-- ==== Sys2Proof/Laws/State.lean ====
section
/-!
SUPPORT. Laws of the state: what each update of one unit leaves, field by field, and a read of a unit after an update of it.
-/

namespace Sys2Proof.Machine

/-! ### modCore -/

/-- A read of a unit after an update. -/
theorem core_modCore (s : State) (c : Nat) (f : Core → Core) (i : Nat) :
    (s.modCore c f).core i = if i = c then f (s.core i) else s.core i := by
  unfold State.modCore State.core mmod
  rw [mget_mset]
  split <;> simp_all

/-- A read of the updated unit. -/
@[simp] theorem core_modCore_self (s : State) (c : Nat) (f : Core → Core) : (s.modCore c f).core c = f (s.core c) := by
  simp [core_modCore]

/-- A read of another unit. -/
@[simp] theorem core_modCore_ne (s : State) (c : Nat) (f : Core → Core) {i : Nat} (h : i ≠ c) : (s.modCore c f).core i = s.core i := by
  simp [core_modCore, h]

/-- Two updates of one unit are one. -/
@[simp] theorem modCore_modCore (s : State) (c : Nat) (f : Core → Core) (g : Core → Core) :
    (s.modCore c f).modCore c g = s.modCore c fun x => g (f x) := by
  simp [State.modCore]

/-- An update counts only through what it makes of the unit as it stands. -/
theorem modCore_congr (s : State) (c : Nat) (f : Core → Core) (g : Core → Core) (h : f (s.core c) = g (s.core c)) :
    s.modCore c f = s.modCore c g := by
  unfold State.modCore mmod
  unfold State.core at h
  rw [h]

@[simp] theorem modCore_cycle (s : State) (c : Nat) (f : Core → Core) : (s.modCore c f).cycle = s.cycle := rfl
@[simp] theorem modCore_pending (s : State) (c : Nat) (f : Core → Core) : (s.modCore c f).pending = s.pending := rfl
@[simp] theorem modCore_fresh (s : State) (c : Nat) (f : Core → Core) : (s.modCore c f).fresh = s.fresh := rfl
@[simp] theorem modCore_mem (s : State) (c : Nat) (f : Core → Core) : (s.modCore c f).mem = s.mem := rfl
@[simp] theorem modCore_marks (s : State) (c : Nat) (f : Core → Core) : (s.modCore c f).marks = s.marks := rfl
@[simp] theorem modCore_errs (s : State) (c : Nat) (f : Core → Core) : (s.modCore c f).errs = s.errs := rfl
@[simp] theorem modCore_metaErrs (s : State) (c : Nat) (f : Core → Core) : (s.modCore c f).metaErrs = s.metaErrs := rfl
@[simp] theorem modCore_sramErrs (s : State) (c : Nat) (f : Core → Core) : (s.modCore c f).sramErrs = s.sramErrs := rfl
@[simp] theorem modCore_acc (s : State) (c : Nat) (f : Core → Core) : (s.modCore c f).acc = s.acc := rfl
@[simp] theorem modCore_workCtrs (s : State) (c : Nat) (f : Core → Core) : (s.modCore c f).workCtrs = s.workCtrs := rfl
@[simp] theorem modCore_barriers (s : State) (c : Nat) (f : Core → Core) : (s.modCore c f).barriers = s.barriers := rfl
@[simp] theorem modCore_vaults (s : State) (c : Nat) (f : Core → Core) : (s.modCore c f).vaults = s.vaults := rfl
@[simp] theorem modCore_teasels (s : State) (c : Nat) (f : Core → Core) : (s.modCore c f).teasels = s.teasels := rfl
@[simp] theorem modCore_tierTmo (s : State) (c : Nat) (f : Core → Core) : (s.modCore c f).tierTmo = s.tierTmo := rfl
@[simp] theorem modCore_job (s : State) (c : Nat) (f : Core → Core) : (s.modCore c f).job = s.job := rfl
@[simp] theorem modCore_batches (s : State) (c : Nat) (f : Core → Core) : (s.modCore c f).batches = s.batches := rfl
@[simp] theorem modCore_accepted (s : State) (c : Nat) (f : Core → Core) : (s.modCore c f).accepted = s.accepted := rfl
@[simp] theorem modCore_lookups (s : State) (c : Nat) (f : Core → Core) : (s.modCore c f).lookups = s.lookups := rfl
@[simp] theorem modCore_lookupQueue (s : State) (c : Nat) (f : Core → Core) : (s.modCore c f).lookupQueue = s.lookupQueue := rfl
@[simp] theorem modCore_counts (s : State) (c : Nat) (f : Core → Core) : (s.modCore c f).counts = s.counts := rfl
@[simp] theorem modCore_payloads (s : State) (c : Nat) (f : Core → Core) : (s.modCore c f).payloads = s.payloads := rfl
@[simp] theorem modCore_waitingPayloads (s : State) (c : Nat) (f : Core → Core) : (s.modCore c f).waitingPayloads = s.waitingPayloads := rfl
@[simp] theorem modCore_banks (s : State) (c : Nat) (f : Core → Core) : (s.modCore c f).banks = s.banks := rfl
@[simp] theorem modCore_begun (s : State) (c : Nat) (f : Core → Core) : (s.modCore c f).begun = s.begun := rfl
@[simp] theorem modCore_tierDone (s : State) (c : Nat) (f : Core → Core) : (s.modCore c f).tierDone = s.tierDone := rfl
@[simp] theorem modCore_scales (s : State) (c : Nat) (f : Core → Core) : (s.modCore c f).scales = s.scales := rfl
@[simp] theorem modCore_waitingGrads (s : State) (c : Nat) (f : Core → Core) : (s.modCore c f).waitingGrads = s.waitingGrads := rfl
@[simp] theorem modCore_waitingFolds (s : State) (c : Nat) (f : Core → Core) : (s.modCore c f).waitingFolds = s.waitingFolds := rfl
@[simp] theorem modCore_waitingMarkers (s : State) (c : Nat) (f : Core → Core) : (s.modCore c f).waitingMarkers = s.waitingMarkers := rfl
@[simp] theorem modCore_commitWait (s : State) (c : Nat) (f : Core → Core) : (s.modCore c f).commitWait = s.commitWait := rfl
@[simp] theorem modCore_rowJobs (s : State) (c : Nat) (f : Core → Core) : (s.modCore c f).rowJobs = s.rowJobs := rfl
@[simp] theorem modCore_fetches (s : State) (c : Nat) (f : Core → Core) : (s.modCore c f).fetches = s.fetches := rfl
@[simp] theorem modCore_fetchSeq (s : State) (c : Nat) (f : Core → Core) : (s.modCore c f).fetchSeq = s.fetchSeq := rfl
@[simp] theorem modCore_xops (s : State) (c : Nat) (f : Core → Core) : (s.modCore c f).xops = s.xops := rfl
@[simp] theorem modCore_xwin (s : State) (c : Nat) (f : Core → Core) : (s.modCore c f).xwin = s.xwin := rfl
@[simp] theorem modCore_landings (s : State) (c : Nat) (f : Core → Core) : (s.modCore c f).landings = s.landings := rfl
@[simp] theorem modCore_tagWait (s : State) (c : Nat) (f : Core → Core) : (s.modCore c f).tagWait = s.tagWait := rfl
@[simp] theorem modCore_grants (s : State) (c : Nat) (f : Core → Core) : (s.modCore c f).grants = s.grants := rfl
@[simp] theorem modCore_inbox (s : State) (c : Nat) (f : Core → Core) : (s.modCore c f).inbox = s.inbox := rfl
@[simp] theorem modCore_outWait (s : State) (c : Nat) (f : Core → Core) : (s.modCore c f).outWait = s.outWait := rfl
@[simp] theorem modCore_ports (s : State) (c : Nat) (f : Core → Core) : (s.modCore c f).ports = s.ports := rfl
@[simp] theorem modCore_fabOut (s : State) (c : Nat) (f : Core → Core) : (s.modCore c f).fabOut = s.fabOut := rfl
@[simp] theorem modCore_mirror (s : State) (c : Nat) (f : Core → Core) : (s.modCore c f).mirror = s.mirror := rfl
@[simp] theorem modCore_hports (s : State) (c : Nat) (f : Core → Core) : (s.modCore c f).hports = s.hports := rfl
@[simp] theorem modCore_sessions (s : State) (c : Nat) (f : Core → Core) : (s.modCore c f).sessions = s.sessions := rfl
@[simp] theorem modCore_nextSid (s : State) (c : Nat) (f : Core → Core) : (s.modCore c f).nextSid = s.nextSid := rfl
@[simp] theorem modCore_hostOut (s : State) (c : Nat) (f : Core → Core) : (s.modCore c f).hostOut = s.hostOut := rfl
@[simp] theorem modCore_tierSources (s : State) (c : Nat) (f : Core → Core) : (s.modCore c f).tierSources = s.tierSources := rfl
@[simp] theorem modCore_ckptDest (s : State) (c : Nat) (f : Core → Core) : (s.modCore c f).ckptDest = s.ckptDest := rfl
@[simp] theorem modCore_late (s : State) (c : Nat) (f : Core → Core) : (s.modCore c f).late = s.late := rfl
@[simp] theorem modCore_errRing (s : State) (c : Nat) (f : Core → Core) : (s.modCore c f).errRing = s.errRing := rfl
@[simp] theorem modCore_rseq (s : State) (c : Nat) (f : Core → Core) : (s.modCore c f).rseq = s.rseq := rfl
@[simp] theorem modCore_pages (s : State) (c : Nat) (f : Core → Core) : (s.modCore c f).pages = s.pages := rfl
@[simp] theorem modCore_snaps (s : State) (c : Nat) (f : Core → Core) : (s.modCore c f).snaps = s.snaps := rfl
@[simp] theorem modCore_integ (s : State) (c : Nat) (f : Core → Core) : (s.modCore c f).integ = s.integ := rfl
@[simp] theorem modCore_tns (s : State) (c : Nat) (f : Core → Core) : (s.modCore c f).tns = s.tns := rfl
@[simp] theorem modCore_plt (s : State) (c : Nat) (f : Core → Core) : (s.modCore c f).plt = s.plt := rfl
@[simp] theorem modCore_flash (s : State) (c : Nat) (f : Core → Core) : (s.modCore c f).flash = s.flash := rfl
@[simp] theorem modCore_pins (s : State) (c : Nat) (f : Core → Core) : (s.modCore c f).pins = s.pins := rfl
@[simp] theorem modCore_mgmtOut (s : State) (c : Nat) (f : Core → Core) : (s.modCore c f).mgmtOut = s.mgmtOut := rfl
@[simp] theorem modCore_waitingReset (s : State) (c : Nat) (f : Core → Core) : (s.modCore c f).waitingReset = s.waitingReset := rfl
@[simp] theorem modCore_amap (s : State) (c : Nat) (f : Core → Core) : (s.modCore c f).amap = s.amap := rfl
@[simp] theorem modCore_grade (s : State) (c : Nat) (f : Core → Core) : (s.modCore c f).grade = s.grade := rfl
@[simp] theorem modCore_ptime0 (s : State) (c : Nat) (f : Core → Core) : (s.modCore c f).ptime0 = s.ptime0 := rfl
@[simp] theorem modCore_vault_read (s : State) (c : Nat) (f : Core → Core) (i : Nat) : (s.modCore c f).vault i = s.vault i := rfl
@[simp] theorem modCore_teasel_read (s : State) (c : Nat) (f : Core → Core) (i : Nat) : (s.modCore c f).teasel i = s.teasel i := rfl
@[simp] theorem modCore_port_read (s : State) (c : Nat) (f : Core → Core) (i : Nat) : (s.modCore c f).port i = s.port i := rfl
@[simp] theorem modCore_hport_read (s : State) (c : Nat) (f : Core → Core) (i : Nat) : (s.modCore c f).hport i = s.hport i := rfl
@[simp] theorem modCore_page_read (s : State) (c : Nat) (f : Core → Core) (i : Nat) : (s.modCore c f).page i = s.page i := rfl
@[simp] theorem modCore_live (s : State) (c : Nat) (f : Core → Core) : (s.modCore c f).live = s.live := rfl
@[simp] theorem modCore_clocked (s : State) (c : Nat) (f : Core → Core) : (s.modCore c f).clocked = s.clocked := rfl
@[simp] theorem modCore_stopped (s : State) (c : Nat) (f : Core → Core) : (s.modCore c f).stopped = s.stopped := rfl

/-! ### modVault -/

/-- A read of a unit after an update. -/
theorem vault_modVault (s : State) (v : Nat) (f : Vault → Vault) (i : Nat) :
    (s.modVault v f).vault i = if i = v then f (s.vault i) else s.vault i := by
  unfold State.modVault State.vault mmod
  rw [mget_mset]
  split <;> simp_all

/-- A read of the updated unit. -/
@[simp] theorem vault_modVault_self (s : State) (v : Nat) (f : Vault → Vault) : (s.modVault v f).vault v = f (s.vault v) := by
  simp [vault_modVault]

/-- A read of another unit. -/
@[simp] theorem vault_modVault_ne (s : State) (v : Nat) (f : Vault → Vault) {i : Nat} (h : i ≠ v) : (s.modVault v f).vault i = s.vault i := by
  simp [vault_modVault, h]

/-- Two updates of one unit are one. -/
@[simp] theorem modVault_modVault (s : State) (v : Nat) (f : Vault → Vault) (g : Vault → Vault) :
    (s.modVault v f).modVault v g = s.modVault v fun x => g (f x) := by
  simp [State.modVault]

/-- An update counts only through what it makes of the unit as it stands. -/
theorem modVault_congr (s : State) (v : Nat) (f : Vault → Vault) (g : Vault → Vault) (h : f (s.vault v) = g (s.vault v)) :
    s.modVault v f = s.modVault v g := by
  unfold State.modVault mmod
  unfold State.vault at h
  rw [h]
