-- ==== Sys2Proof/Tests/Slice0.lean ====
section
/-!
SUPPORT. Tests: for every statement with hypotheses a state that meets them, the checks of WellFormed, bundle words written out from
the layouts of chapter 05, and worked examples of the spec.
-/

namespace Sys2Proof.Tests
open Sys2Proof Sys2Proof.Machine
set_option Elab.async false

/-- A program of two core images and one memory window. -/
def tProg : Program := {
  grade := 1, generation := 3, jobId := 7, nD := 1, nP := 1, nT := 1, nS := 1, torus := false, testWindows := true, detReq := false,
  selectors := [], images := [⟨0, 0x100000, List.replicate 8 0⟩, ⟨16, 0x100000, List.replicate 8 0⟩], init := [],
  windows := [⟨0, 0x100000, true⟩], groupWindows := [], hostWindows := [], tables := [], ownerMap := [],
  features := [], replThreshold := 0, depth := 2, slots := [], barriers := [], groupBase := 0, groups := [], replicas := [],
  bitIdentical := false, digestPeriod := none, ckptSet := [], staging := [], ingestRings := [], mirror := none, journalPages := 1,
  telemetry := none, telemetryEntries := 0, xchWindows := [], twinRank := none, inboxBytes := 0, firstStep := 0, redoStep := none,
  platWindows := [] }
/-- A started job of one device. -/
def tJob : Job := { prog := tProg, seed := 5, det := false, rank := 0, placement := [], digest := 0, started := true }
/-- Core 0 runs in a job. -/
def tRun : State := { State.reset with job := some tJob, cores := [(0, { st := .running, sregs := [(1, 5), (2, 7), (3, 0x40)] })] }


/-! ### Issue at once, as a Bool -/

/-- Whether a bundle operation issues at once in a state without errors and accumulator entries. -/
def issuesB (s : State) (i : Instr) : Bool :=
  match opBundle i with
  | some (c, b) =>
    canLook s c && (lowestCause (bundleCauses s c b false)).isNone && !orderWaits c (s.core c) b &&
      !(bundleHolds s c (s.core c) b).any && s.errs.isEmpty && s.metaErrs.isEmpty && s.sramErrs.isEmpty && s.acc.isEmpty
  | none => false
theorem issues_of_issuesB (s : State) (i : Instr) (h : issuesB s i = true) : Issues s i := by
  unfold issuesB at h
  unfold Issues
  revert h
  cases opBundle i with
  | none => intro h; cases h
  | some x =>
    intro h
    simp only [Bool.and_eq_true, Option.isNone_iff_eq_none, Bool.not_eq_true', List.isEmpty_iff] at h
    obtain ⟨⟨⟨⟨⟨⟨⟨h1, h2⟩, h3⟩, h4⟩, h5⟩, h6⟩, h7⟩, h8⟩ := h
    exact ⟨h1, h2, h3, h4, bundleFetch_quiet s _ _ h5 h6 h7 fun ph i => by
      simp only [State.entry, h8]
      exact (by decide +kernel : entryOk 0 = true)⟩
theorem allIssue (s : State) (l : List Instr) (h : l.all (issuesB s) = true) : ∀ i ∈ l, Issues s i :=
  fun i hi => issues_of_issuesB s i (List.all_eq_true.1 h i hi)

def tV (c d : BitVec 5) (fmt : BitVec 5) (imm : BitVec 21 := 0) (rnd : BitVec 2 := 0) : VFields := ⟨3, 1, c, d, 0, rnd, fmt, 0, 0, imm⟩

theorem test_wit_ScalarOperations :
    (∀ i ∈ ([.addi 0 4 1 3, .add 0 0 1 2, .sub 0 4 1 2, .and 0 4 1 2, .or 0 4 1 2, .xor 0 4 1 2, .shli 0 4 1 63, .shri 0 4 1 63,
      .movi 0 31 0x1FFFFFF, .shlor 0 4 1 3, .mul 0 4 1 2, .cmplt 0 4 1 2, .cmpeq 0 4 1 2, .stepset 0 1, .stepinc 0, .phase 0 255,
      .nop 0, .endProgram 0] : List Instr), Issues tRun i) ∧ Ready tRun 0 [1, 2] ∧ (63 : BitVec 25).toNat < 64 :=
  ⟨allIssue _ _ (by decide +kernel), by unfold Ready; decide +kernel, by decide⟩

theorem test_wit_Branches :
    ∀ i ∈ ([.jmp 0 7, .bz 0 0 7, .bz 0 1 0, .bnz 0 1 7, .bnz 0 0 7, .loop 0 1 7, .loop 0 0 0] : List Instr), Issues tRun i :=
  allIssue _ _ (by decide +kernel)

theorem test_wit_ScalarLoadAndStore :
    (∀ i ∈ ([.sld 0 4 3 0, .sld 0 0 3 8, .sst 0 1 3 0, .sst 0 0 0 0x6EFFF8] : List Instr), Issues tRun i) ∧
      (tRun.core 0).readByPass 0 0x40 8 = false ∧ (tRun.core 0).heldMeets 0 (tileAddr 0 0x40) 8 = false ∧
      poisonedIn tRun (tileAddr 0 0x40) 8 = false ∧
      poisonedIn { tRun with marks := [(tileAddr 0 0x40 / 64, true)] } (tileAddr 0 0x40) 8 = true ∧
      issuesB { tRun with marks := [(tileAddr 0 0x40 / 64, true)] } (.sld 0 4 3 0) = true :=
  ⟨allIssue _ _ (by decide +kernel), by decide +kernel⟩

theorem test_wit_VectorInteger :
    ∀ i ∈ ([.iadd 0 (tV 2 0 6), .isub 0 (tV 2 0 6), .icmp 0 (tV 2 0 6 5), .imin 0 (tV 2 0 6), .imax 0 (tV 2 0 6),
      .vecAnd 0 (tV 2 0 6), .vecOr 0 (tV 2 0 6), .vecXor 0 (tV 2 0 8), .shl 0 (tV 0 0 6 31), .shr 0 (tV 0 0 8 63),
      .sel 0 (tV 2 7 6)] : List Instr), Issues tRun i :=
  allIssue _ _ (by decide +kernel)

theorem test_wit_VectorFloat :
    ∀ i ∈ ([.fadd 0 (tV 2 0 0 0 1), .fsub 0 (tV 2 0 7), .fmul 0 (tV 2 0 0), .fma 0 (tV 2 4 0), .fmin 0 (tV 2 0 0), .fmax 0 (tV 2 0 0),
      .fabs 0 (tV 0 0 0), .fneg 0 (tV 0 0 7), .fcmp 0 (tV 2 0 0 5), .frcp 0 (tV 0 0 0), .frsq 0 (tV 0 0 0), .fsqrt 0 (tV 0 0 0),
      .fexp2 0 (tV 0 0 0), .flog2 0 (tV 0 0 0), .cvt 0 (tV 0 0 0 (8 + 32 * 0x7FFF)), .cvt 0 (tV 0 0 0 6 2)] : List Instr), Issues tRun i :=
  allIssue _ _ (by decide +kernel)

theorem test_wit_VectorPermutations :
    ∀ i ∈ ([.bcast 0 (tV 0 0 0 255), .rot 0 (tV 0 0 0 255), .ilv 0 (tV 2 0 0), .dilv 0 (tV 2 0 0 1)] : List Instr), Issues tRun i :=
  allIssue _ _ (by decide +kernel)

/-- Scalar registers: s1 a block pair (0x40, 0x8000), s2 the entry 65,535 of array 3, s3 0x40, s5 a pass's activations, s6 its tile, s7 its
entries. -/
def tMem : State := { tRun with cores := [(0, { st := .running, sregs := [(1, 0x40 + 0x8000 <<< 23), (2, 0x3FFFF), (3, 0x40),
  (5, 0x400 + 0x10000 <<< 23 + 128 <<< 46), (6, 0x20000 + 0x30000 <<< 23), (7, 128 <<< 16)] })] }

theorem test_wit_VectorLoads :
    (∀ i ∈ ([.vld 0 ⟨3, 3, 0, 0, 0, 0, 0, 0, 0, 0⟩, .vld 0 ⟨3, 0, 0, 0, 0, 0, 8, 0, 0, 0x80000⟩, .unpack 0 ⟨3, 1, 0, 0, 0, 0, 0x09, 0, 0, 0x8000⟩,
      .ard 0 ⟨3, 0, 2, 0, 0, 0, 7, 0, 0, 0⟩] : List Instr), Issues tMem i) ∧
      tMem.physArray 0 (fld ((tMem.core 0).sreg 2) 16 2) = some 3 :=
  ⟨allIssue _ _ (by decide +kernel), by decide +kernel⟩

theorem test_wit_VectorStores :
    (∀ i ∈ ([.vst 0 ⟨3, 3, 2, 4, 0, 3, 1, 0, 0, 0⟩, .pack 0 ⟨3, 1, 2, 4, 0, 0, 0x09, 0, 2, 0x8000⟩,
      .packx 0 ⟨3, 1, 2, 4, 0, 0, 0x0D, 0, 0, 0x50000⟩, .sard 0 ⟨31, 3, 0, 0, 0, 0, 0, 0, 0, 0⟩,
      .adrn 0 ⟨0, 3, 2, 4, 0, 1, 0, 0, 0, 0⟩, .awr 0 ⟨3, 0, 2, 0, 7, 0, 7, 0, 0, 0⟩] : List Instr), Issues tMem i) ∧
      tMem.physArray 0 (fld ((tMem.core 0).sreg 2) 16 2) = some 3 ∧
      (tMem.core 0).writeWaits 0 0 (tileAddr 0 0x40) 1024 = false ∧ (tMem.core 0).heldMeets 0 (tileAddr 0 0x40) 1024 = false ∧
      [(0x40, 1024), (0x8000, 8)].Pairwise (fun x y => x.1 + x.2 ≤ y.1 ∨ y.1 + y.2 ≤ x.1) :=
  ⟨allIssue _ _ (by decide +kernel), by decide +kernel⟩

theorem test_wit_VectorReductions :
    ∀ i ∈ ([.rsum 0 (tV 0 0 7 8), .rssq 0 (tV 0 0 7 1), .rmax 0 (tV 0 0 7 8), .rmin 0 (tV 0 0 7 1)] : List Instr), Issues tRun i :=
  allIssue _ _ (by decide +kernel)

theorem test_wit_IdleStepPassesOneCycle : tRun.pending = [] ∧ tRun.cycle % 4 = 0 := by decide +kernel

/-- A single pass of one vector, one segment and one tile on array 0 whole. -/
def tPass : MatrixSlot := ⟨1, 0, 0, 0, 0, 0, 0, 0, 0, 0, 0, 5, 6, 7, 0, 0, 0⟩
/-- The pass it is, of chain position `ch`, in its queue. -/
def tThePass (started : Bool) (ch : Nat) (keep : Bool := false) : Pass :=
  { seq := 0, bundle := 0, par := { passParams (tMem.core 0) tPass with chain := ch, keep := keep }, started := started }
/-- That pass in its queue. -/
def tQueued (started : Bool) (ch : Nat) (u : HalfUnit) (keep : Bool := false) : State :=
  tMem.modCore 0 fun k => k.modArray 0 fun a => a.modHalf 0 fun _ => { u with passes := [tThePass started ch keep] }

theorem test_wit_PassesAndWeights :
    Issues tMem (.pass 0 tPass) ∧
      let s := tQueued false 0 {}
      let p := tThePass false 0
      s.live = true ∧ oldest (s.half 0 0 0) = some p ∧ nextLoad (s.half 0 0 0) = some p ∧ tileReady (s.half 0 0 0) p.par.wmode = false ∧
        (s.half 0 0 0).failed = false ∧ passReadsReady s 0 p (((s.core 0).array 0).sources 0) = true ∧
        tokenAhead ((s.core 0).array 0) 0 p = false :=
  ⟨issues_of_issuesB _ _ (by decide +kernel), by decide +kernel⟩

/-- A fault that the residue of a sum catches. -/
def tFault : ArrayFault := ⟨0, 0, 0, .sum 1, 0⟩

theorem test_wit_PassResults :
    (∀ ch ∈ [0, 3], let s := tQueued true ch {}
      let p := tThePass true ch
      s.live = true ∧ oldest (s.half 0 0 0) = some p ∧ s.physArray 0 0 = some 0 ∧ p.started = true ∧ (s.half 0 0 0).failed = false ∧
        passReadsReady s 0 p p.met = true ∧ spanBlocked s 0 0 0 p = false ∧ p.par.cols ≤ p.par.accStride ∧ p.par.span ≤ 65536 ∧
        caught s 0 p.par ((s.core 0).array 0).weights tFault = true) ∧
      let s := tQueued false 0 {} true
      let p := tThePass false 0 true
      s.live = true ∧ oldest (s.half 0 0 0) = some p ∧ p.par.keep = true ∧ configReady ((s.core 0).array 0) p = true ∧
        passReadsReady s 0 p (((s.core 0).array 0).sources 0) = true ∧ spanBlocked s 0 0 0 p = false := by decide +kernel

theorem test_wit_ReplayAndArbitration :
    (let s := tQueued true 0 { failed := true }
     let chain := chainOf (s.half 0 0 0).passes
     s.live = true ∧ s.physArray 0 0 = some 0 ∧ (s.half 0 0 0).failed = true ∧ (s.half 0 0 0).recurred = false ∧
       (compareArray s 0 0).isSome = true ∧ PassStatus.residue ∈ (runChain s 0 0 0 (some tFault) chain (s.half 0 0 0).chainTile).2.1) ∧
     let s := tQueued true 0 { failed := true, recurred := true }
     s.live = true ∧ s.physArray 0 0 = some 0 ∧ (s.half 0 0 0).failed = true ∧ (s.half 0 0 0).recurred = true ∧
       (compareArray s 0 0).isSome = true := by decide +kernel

Exercise description:
Say the number of lines in the records above that include the string "exact", and no more.

Exercise response:
2